Output only the lines of the entries that follow, starting at the one with "(R134, R163). -/" and running down to the one with "x.1).2 ||| x.2)", both included and unchanged.
BEGIN Records for this task
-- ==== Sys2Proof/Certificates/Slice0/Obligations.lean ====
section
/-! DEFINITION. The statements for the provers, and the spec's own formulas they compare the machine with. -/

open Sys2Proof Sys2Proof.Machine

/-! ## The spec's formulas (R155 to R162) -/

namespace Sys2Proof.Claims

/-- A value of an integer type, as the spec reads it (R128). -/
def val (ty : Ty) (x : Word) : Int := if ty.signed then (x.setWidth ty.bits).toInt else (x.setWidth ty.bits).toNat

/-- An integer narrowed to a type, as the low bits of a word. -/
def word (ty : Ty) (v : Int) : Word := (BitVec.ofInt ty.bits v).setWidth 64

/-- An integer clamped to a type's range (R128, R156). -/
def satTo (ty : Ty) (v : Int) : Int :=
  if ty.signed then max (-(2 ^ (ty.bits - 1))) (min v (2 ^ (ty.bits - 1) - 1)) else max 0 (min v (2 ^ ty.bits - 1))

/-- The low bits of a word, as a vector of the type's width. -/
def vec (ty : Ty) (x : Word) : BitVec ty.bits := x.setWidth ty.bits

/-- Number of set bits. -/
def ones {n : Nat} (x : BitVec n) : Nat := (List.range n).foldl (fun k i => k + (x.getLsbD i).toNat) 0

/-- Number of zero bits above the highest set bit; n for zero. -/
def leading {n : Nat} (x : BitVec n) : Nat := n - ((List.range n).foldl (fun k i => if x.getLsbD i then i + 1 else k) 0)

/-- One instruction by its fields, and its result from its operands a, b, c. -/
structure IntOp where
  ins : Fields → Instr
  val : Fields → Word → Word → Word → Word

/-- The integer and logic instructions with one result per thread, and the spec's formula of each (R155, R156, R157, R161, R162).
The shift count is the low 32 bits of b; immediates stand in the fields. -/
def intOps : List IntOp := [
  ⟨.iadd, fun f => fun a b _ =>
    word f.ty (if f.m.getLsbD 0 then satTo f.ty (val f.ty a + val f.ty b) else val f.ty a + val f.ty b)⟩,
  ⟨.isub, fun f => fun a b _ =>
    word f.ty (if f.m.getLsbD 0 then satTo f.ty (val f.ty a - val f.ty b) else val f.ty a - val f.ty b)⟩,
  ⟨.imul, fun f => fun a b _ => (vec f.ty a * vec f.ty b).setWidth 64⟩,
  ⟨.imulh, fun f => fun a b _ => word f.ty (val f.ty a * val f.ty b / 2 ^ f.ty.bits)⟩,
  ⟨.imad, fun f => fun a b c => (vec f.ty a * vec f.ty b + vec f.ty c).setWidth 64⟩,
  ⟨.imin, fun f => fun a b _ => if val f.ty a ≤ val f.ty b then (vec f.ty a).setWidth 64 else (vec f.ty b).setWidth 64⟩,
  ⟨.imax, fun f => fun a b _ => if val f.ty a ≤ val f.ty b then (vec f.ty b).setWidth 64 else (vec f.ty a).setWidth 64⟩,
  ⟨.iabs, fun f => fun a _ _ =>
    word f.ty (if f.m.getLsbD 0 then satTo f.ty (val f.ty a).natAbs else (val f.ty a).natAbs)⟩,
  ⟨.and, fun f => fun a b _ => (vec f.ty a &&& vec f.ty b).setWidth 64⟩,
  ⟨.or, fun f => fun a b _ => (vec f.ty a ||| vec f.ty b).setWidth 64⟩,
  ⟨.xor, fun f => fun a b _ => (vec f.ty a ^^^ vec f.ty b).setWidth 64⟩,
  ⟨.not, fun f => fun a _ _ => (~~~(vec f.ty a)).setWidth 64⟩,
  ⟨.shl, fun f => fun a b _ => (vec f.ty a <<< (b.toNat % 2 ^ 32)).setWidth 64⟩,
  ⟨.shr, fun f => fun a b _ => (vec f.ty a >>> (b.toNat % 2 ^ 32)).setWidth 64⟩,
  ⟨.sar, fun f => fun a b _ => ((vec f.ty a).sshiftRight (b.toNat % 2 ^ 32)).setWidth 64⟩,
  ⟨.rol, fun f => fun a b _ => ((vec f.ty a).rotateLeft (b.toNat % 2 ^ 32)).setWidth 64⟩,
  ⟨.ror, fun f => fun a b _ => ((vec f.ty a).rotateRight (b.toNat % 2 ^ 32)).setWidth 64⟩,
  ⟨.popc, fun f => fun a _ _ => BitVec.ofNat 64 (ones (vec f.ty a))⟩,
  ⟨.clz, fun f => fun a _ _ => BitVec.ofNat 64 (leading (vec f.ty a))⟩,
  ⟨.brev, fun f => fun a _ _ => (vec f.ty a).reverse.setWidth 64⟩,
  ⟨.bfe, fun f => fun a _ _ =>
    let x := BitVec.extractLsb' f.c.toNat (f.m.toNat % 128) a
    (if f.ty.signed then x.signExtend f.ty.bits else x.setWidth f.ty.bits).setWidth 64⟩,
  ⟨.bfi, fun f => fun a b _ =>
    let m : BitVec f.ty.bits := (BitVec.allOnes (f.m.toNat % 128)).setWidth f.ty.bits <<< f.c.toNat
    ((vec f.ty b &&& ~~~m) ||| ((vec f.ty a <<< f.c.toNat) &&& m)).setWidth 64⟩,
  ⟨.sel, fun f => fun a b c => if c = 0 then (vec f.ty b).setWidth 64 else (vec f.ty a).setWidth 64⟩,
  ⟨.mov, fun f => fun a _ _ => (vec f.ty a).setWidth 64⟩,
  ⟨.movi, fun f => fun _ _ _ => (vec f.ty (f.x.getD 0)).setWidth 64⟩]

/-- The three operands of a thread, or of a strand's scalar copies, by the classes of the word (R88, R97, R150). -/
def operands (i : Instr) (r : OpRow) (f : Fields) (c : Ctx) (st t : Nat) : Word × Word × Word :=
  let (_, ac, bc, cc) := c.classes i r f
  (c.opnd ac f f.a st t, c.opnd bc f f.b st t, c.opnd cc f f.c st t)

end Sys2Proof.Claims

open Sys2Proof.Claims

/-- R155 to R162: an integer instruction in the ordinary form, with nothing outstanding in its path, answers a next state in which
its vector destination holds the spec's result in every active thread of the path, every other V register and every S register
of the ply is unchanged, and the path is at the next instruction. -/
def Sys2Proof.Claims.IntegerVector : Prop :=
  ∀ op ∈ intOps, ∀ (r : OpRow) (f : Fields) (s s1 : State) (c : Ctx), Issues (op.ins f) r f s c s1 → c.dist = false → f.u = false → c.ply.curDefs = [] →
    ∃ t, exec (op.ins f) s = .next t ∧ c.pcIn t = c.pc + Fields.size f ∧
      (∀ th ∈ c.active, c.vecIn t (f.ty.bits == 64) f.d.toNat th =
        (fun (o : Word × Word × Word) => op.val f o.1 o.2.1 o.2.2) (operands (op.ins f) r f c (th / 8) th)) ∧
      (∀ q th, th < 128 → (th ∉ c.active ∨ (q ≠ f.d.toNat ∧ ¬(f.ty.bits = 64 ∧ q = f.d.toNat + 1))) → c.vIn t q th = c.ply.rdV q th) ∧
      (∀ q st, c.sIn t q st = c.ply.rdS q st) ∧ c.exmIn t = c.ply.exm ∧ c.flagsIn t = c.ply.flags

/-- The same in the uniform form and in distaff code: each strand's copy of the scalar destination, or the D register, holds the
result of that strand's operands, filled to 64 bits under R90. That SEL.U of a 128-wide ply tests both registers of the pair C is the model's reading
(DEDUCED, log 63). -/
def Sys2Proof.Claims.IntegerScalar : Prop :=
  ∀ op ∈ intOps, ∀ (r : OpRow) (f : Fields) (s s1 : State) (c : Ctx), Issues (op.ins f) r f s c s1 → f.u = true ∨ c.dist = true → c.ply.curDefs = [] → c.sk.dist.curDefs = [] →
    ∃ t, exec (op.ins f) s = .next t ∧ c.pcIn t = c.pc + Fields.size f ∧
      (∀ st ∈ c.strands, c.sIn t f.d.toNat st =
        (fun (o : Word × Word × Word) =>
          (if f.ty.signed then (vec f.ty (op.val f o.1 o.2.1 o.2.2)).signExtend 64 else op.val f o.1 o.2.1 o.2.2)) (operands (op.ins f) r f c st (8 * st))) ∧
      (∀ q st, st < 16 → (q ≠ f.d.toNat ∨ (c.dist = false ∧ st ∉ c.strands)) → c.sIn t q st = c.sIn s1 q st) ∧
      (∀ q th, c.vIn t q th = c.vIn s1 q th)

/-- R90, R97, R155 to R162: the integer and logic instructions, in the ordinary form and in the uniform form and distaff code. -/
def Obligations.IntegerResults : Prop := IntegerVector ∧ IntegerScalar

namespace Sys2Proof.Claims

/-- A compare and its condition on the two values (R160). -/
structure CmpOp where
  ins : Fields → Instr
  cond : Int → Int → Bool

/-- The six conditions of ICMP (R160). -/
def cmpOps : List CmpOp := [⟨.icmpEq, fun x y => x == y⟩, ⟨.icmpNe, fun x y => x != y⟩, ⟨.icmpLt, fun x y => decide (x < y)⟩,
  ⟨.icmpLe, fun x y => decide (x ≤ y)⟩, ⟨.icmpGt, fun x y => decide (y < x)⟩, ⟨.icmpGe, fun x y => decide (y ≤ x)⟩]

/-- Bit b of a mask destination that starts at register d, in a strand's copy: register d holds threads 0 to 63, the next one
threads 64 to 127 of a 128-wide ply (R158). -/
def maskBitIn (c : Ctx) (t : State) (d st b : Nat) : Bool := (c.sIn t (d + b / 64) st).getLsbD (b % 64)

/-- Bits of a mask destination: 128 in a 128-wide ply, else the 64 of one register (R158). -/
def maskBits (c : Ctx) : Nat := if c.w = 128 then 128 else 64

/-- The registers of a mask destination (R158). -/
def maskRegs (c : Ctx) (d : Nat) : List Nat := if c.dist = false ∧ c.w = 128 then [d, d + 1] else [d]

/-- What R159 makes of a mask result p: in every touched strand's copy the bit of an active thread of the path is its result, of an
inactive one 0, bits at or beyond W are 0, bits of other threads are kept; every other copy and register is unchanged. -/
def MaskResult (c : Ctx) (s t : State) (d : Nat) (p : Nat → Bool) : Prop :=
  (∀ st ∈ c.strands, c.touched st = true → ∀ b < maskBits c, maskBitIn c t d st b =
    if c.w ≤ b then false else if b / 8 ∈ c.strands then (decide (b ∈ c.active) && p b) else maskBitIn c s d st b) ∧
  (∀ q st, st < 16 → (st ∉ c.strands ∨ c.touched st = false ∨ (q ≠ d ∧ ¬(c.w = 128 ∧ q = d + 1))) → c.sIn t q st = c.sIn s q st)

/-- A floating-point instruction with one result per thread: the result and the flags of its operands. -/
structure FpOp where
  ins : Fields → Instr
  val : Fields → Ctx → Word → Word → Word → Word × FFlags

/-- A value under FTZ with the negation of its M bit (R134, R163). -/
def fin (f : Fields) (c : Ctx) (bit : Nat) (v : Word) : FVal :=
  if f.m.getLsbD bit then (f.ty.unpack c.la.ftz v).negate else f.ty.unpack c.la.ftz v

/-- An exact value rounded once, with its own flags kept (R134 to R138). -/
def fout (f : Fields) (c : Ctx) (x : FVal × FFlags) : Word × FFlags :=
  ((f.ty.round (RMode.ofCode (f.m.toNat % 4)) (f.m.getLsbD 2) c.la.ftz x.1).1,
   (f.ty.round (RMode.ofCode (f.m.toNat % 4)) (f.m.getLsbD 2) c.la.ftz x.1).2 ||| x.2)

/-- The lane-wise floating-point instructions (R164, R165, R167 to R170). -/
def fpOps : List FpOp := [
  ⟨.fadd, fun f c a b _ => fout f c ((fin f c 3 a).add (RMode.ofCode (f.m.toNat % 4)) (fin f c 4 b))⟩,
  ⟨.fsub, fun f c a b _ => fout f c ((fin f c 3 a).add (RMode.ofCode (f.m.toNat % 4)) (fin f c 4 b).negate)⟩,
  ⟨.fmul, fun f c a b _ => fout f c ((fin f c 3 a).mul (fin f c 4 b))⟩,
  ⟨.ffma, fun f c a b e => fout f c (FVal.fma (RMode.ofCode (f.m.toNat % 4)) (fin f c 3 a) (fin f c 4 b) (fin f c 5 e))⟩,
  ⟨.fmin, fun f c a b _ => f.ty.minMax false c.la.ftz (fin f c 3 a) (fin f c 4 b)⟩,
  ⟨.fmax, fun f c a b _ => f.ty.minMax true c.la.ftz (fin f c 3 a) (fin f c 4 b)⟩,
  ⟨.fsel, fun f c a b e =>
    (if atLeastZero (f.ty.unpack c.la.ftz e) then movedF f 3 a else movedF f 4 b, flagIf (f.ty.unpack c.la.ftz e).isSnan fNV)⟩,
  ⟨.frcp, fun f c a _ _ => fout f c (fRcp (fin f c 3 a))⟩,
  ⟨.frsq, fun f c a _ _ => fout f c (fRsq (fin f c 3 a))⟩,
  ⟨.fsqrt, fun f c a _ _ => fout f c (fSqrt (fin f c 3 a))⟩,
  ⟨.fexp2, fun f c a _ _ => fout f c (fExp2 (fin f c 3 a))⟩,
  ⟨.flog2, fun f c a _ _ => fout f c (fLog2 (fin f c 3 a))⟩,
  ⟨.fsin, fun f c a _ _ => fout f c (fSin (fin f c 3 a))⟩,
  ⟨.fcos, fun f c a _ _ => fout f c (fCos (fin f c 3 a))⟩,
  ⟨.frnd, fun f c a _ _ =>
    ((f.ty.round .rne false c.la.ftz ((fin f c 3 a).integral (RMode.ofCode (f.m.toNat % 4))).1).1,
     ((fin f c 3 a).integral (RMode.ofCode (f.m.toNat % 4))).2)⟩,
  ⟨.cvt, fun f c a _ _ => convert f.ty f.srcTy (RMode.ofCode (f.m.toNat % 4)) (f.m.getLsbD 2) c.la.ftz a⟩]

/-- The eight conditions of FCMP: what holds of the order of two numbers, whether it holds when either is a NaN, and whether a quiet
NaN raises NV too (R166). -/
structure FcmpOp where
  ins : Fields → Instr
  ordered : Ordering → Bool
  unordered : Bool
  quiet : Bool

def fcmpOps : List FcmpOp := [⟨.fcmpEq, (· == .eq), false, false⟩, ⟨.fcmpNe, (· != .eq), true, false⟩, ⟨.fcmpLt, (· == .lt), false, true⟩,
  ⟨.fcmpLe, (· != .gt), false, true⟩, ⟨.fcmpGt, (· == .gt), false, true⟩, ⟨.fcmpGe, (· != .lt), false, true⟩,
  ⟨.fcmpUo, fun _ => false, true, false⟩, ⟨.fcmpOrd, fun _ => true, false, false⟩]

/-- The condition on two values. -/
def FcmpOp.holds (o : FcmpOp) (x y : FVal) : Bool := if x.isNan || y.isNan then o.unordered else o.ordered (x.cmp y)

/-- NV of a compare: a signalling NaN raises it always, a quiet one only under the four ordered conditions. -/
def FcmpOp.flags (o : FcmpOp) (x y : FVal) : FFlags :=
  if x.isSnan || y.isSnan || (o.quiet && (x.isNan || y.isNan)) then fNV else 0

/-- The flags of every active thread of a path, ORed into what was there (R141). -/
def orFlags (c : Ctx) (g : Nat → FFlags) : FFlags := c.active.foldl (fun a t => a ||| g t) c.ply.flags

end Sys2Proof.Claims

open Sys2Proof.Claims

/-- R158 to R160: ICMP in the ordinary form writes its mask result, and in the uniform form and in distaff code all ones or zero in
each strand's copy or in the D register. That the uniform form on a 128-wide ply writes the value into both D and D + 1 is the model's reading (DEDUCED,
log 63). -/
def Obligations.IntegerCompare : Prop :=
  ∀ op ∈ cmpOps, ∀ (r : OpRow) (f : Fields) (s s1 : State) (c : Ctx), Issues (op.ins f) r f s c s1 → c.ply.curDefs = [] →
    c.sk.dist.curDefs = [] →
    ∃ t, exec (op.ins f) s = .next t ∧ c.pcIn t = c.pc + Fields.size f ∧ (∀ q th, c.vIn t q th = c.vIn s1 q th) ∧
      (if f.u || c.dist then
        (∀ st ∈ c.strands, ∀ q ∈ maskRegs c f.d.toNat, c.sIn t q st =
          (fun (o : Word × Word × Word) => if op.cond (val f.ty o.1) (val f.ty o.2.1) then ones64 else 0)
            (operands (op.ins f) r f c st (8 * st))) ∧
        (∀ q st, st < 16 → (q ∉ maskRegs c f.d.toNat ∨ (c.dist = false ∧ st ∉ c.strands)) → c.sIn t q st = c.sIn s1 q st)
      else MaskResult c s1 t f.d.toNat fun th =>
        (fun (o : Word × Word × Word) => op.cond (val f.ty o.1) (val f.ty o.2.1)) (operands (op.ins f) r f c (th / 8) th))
END Records for this task
● Expected answer:
/-- A value under FTZ with the negation of its M bit (R134, R163). -/
def fin (f : Fields) (c : Ctx) (bit : Nat) (v : Word) : FVal :=
  if f.m.getLsbD bit then (f.ty.unpack c.la.ftz v).negate else f.ty.unpack c.la.ftz v

/-- An exact value rounded once, with its own flags kept (R134 to R138). -/
def fout (f : Fields) (c : Ctx) (x : FVal × FFlags) : Word × FFlags :=
  ((f.ty.round (RMode.ofCode (f.m.toNat % 4)) (f.m.getLsbD 2) c.la.ftz x.1).1,
   (f.ty.round (RMode.ofCode (f.m.toNat % 4)) (f.m.getLsbD 2) c.la.ftz x.1).2 ||| x.2)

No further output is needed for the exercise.